/-- Settles O27: the RUN opcode's pixel step is the first of n + 1 run continuations, and a pending run of n + 1 gives that many pixels of PREV. -/
theorem runYieldsCountPlusOnePixels : Obligations.RunYieldsCountPlusOnePixels := by
  intro s n hinv hm hn hfetch hpix hroom
  have hu : s.UnderWay := hinv.underWay hm hfetch.inPixels hroom
  have hw := hu.withRunPending n
  have hrun := run_withRunPending (s := s) hn
  have hfirst : step s = step (s.withRunPending n) := by
    rw [step_eq_pixelStep (blockTurn_of_noMoves hm) hu.inPixels, pixelStep_runByte hn hfetch, exec_run_eq_runContinue hn,
      step_eq_pixelStep (blockTurn_of_noMoves hw.noMoves) hw.inPixels]
  obtain ⟨t, ht, h⟩ := runSteps_repeat hw (Or.inl hrun.ge) hpix
  have hrun0 : t.run = 0 := BitVec.eq_of_toNat_eq (by rw [h.run, hrun]; exact Nat.sub_self _)
  refine ⟨t, ?_, h.prev_eq, hrun0, h.cur_eq, h.pix, h.channels_eq, h.seq, fun p h1 h2 => h.filled p h1 (Nat.lt_succ_of_le h2)⟩
  rw [runSteps, hfirst]
  exact ht

end Sys2Proof.Machine
end

section
/-! SUPPORT. Two machines with the same input: they agree on every register and on the emitted bytes through the decode, whatever else IN, OUT and
the model's own fields hold, and on the result of the command once it has stopped; then O31. -/

namespace Sys2Proof.Machine

/-! ### What two machines share -/

/-- Everything a decode computes with but the two byte spaces; the host's last read and the draws are left out too. -/
def State.regs (s : State) : State := { s with inMem := [], outMem := [], hostData := 0, draws := 0 }

/-- Two decodes of the same input at the same pixel: equal registers, equal bytes of IN below LEN, and the same OUT bytes emitted so far. -/
structure SameDecode (s s' : State) : Prop where
  regs : s'.regs = s.regs
  inBytes : ∀ a < s.len.toNat, s'.inMem.read a = s.inMem.read a
  channels : s.channels = 3 ∨ s.channels = 4
  outWf : s.outMem.wf = true
  outWf' : s'.outMem.wf = true
  emitted : ∀ a < s.pix.toNat * s.channels.toNat, s'.outMem.read a = s.outMem.read a

/-- The parts of a command's result that its input fixes (R131): the header registers and OUT are left open in FAIL (R108). -/
structure SameOutcome (t t' : State) : Prop where
  seq : t'.seq = t.seq
  errcode : t'.errcode = t.errcode
  valid : t'.valid = t.valid
  pix : t'.pix = t.pix
  image : t.seq ≠ .fail → t'.width = t.width ∧ t'.height = t.height ∧ t'.channels = t.channels ∧ t'.colorspace = t.colorspace ∧
    ∀ a < t.pix.toNat * t.channels.toNat, t'.outMem.read a = t.outMem.read a

section
variable {s s' : State} (h : SameDecode s s')
include h

theorem SameDecode.run_eq : s'.run = s.run := (congrArg State.run h.regs :)
theorem SameDecode.cur_eq : s'.cur = s.cur := (congrArg State.cur h.regs :)
theorem SameDecode.len_eq : s'.len = s.len := (congrArg State.len h.regs :)
theorem SameDecode.seq_eq : s'.seq = s.seq := (congrArg State.seq h.regs :)
theorem SameDecode.hostMoves_eq : s'.hostMoves = s.hostMoves := (congrArg State.hostMoves h.regs :)
theorem SameDecode.slotBase_eq : s'.slotBase = s.slotBase := (congrArg State.slotBase h.regs :)
theorem SameDecode.pixelBytes_eq : s'.pixelBytes = s.pixelBytes := (congrArg State.pixelBytes h.regs :)
theorem SameDecode.roomForPixel_iff : s'.RoomForPixel ↔ s.RoomForPixel := (congrArg State.RoomForPixel h.regs :).to_iff

theorem SameDecode.sameOutcome : SameOutcome s s' where
  seq := h.seq_eq
  errcode := (congrArg State.errcode h.regs :)
  valid := (congrArg State.valid h.regs :)
  pix := (congrArg State.pix h.regs :)
  image _ := ⟨(congrArg State.width h.regs :), (congrArg State.height h.regs :), (congrArg State.channels h.regs :),
    (congrArg State.colorspace h.regs :), h.emitted⟩

/-! ### A pixel step keeps two decodes alike -/

theorem SameDecode.setRun (n : BitVec 6) : SameDecode (s.setRun n) (s'.setRun n) where
  __ := h
  regs := (congrArg (·.setRun n) h.regs :)

theorem SameDecode.afterExec_cacheUpdate (i : Instr) : SameDecode (afterExec i s).cacheUpdate (afterExec i s').cacheUpdate := by
  have hregs (s : State) : (afterExec i s).cacheUpdate.regs = (afterExec i s.regs).cacheUpdate := by cases i <;> rfl
  obtain ⟨hpix, -, -, hch, -, hlen, -, -, -, -, hin, hout, -⟩ := afterExec_frame i s
  obtain ⟨-, -, -, -, -, -, -, -, -, -, hin', hout', -⟩ := afterExec_frame i s'
  refine ⟨by rw [hregs, hregs, h.regs], ?_, ?_, ?_, ?_, ?_⟩
  · rw [hlen, hin, hin']; exact h.inBytes
  · rw [hch]; exact h.channels
  · rw [hout]; exact h.outWf
  · rw [hout']; exact h.outWf'
  · rw [hpix, hch, hout, hout']; exact h.emitted

/-- The emitted part grows by the current slot, which both machines fill with the same bytes. -/
theorem SameDecode.afterPixel : SameDecode s.afterPixel s'.afterPixel where
  regs := (congrArg State.countPixel h.regs :)
  inBytes := h.inBytes
  channels := h.channels
  outWf := Memory.wf_writeBytes h.outWf ..
  outWf' := Memory.wf_writeBytes h.outWf' ..
  emitted a ha := by
    have hl : s.pixelBytes.length = s.channels.toNat := length_pixelBytes_eq_channels h.channels
    have hend : a < s.slotBase + s.pixelBytes.length := by
      have hle : (s.pix + 1).toNat ≤ s.pix.toNat + 1 := by rw [BitVec.toNat_add]; exact Nat.mod_le _ _
      rw [hl, State.slotBase, ← Nat.succ_mul]
      exact ha.trans_le (Nat.mul_le_mul_right _ hle)
    rw [afterPixel_outMem, afterPixel_outMem, h.slotBase_eq, h.pixelBytes_eq]
    rcases Nat.lt_or_ge a s.slotBase with hlow | hlow
    · rw [Memory.read_writeBytes_outside _ _ _ _ (Or.inl hlow), Memory.read_writeBytes_outside _ _ _ _ (Or.inl hlow)]
      exact h.emitted a hlow
    · exact Memory.bytes_eq_read ((Memory.bytes_writeBytes h.outWf' ..).trans (Memory.bytes_writeBytes h.outWf ..).symm) hlow hend

theorem SameDecode.opcodeBytes_eq (he : s.cur.toNat + 8 < s.len.toNat) :
    s'.inMem.bytes s'.cur.toNat (opLength (classify (s'.inMem.read s'.cur.toNat))) =
      s.inMem.bytes s.cur.toNat (opLength (classify (s.inMem.read s.cur.toNat))) := by
  have hl := opLength_le (classify (s.inMem.read s.cur.toNat))
  rw [h.cur_eq, h.inBytes _ (by omega)]
  exact Memory.bytes_congr fun b _ hb => h.inBytes b (by omega)

theorem SameDecode.pixelStep_next {t : State} (ht : pixelStep s = .next t) : ∃ t', pixelStep s' = .next t' ∧ SameDecode t t' := by
  rcases pixelStep_cases s with ⟨-, hs⟩ | ⟨hroom, hbranch⟩
  · rw [hs] at ht
    cases ht
  have hroom' : s'.RoomForPixel := h.roomForPixel_iff.2 hroom
  rcases hbranch with ⟨hrun, hs⟩ | ⟨hrun, he, i, hd, hs⟩ | ⟨hrun, he, hs⟩ <;> obtain rfl := Host.Outcome.next.inj (hs.symm.trans ht)
  · refine ⟨_, ?_, (h.setRun _).afterPixel⟩
    rw [pixelStep_run (h.run_eq ▸ hrun), h.run_eq]
    exact finishPixel_room hroom'
  · have he' : s'.cur.toNat + 8 < s'.len.toNat := by rwa [h.cur_eq, h.len_eq]
    refine ⟨_, ?_, (h.afterExec_cacheUpdate i).afterPixel⟩
    rw [pixelStep_of_decode (h.run_eq.trans hrun) he' ((congrArg decode (h.opcodeBytes_eq he)).trans hd), exec_room i hroom']
  · have he' : ¬ s'.cur.toNat + 8 < s'.len.toNat := by rwa [h.cur_eq, h.len_eq]
    exact ⟨_, by rw [pixelStep_tail (h.run_eq.trans hrun) he', finishPixel_room hroom'], h.afterPixel⟩

end

/-! ### From one command's header step on -/

/-- Two machines past the header step of the same command: both decode alike, or both have stopped with the same outcome. -/
inductive SameCommand (s s' : State) : Prop where
  | decoding (noMoves : s.hostMoves = []) (inPixels : s.seq = .pixels) (same : SameDecode s s')
  | stopped (noMoves : s.hostMoves = []) (noMoves' : s'.hostMoves = []) (quiet : s.seq = .done ∨ s.seq = .fail)
      (same : SameOutcome s s')

theorem SameCommand.sameOutcome {s s' : State} (h : SameCommand s s') : SameOutcome s s' := by
  cases h with
  | decoding _ _ h => exact h.sameOutcome
  | stopped _ _ _ h => exact h

theorem SameDecode.sameCommand {s s' : State} (h : SameDecode s s') (hm : s.hostMoves = []) (hs : s.seq = .pixels ∨ s.seq = .done) :
    SameCommand s s' := by
  rcases hs with hs | hs
  · exact .decoding hm hs h
  · exact .stopped hm (h.hostMoves_eq.trans hm) (Or.inl hs) h.sameOutcome

theorem step_of_quiet {s : State} (hm : s.hostMoves = []) (hs : s.seq = .done ∨ s.seq = .fail) : step s = .next s := by
  rw [step_of_blockTurn (blockTurn_of_noMoves hm), blockStep]
  rcases hs with hs | hs <;> rw [hs]

theorem pixelStep_seq {s t : State} (hs : s.seq = .pixels) (h : pixelStep s = .next t) : t.seq = .pixels ∨ t.seq = .done := by
  obtain ⟨-, v, rfl, hv⟩ := pixelStep_frame h
  have hvs : v.seq = .pixels := by rw [hv]; exact hs
  rw [afterPixel_seq, hvs]
  split
  · exact Or.inr rfl
  · exact Or.inl rfl

theorem pixelStep_hostMoves {s t : State} (h : pixelStep s = .next t) : t.hostMoves = s.hostMoves := by
  obtain ⟨-, v, rfl, hv⟩ := pixelStep_frame h
  rw [hv]
  rfl

theorem SameCommand.step_next {s s' t : State} (h : SameCommand s s') (ht : step s = .next t) :
    ∃ t', step s' = .next t' ∧ SameCommand t t' := by
  cases h with
  | decoding hm hs h =>
    rw [step_eq_pixelStep (blockTurn_of_noMoves hm) hs] at ht
    rw [step_eq_pixelStep (blockTurn_of_noMoves (h.hostMoves_eq.trans hm)) (h.seq_eq.trans hs)]
    obtain ⟨t', ht', h'⟩ := h.pixelStep_next ht
    exact ⟨t', ht', h'.sameCommand ((pixelStep_hostMoves ht).trans hm) (pixelStep_seq hs ht)⟩
  | stopped hm hm' hs h =>
    rw [step_of_quiet hm hs] at ht
    obtain rfl := Host.Outcome.next.inj ht
    exact ⟨s', step_of_quiet hm' (h.seq ▸ hs), .stopped hm hm' hs h⟩

/-- A relation that every answering step keeps is kept by every answering run. -/
theorem runSteps_of_simulation {R : State → State → Prop}
    (hstep : ∀ {s s' t}, R s s' → step s = .next t → ∃ t', step s' = .next t' ∧ R t t') {k : Nat} {s s' t : State} (h : R s s')
    (ht : runSteps k s = .next t) : ∃ t', runSteps k s' = .next t' ∧ R t t' := by
  induction k generalizing t with
  | zero =>
    obtain rfl := Host.Outcome.next.inj ht
    exact ⟨s', rfl, h⟩
  | succ k ih =>
    rw [runSteps_succ] at ht
    cases hu : runSteps k s with
    | next u =>
      obtain ⟨u', hu', hR⟩ := ih hu
      rw [hu, andThen_next] at ht
      obtain ⟨t', ht', hR'⟩ := hstep hR ht
      exact ⟨t', by rw [runSteps_succ, hu', andThen_next, ht'], hR'⟩
    | fault r => rw [hu] at ht; cases ht
    | refused r => rw [hu] at ht; cases ht

/-! ### The header step -/

section
variable {s s' : State} (h : SameInput s s')
include h

theorem SameInput.bytes_eq {a n : Nat} (hn : a + n ≤ s.len.toNat) : s'.inMem.bytes a n = s.inMem.bytes a n :=
  Memory.bytes_congr fun b _ hb => h.bytes b (hb.trans_le hn)

theorem SameInput.headerFields_eq (hl : 14 ≤ s.len.toNat) : s'.headerFields = s.headerFields := by
  rw [State.headerFields, State.headerFields, h.bytes_eq (by omega), h.bytes_eq (by omega), h.bytes_eq (by omega),
    h.bytes_eq (by omega), h.bytes_eq (by omega)]

theorem SameInput.headerCode_eq : s'.headerCode = s.headerCode := by
  rw [State.headerCode, State.headerCode, h.len]
  split
  · rfl
  · next hl => rw [h.headerFields_eq (Nat.not_lt.1 hl)]

end

theorem headerCode_none {s : State} (h : s.headerCode = .none) : 14 ≤ s.len.toNat ∧ headerError s.headerFields = .none := by
  rw [State.headerCode] at h
  split at h
  · cases h
  · next hl => exact ⟨Nat.not_lt.1 hl, h⟩

theorem channels_of_headerError_none {f : HeaderFields} (h : headerError f = .none) :
    BitVec.ofNat 8 f.ch = 3 ∨ BitVec.ofNat 8 f.ch = 4 := by
  obtain ⟨-, -, -, -, hch, -⟩ := (headerError_none_iff f).1 h
  exact hch.imp (congrArg _) (congrArg _)

section
variable {s s' : State} (hinv : s.Inv) (hinv' : s'.Inv) (hm : s.hostMoves = []) (hm' : s'.hostMoves = []) (hs : s.seq = .header)
  (hs' : s'.seq = .header) (h : SameInput s s')
include hinv hinv' hm hm' hs hs' h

::::::::

[Your objective] When you reach the line containing "seq : t'.seq = t.seq" in the data above, start copying exactly, and stop after the line containing "decodes alike -/".

[Result of the task]
  seq : t'.seq = t.seq
  errcode : t'.errcode = t.errcode
  valid : t'.valid = t.valid
  pix : t'.pix = t.pix
  image : t.seq ≠ .fail → t'.width = t.width ∧ t'.height = t.height ∧ t'.channels = t.channels ∧ t'.colorspace = t.colorspace ∧
    ∀ a < t.pix.toNat * t.channels.toNat, t'.outMem.read a = t.outMem.read a

section
variable {s s' : State} (h : SameDecode s s')
include h

theorem SameDecode.run_eq : s'.run = s.run := (congrArg State.run h.regs :)
theorem SameDecode.cur_eq : s'.cur = s.cur := (congrArg State.cur h.regs :)
theorem SameDecode.len_eq : s'.len = s.len := (congrArg State.len h.regs :)
theorem SameDecode.seq_eq : s'.seq = s.seq := (congrArg State.seq h.regs :)
theorem SameDecode.hostMoves_eq : s'.hostMoves = s.hostMoves := (congrArg State.hostMoves h.regs :)
theorem SameDecode.slotBase_eq : s'.slotBase = s.slotBase := (congrArg State.slotBase h.regs :)
theorem SameDecode.pixelBytes_eq : s'.pixelBytes = s.pixelBytes := (congrArg State.pixelBytes h.regs :)
theorem SameDecode.roomForPixel_iff : s'.RoomForPixel ↔ s.RoomForPixel := (congrArg State.RoomForPixel h.regs :).to_iff

theorem SameDecode.sameOutcome : SameOutcome s s' where
  seq := h.seq_eq
  errcode := (congrArg State.errcode h.regs :)
  valid := (congrArg State.valid h.regs :)
  pix := (congrArg State.pix h.regs :)
  image _ := ⟨(congrArg State.width h.regs :), (congrArg State.height h.regs :), (congrArg State.channels h.regs :),
    (congrArg State.colorspace h.regs :), h.emitted⟩

/-! ### A pixel step keeps two decodes alike -/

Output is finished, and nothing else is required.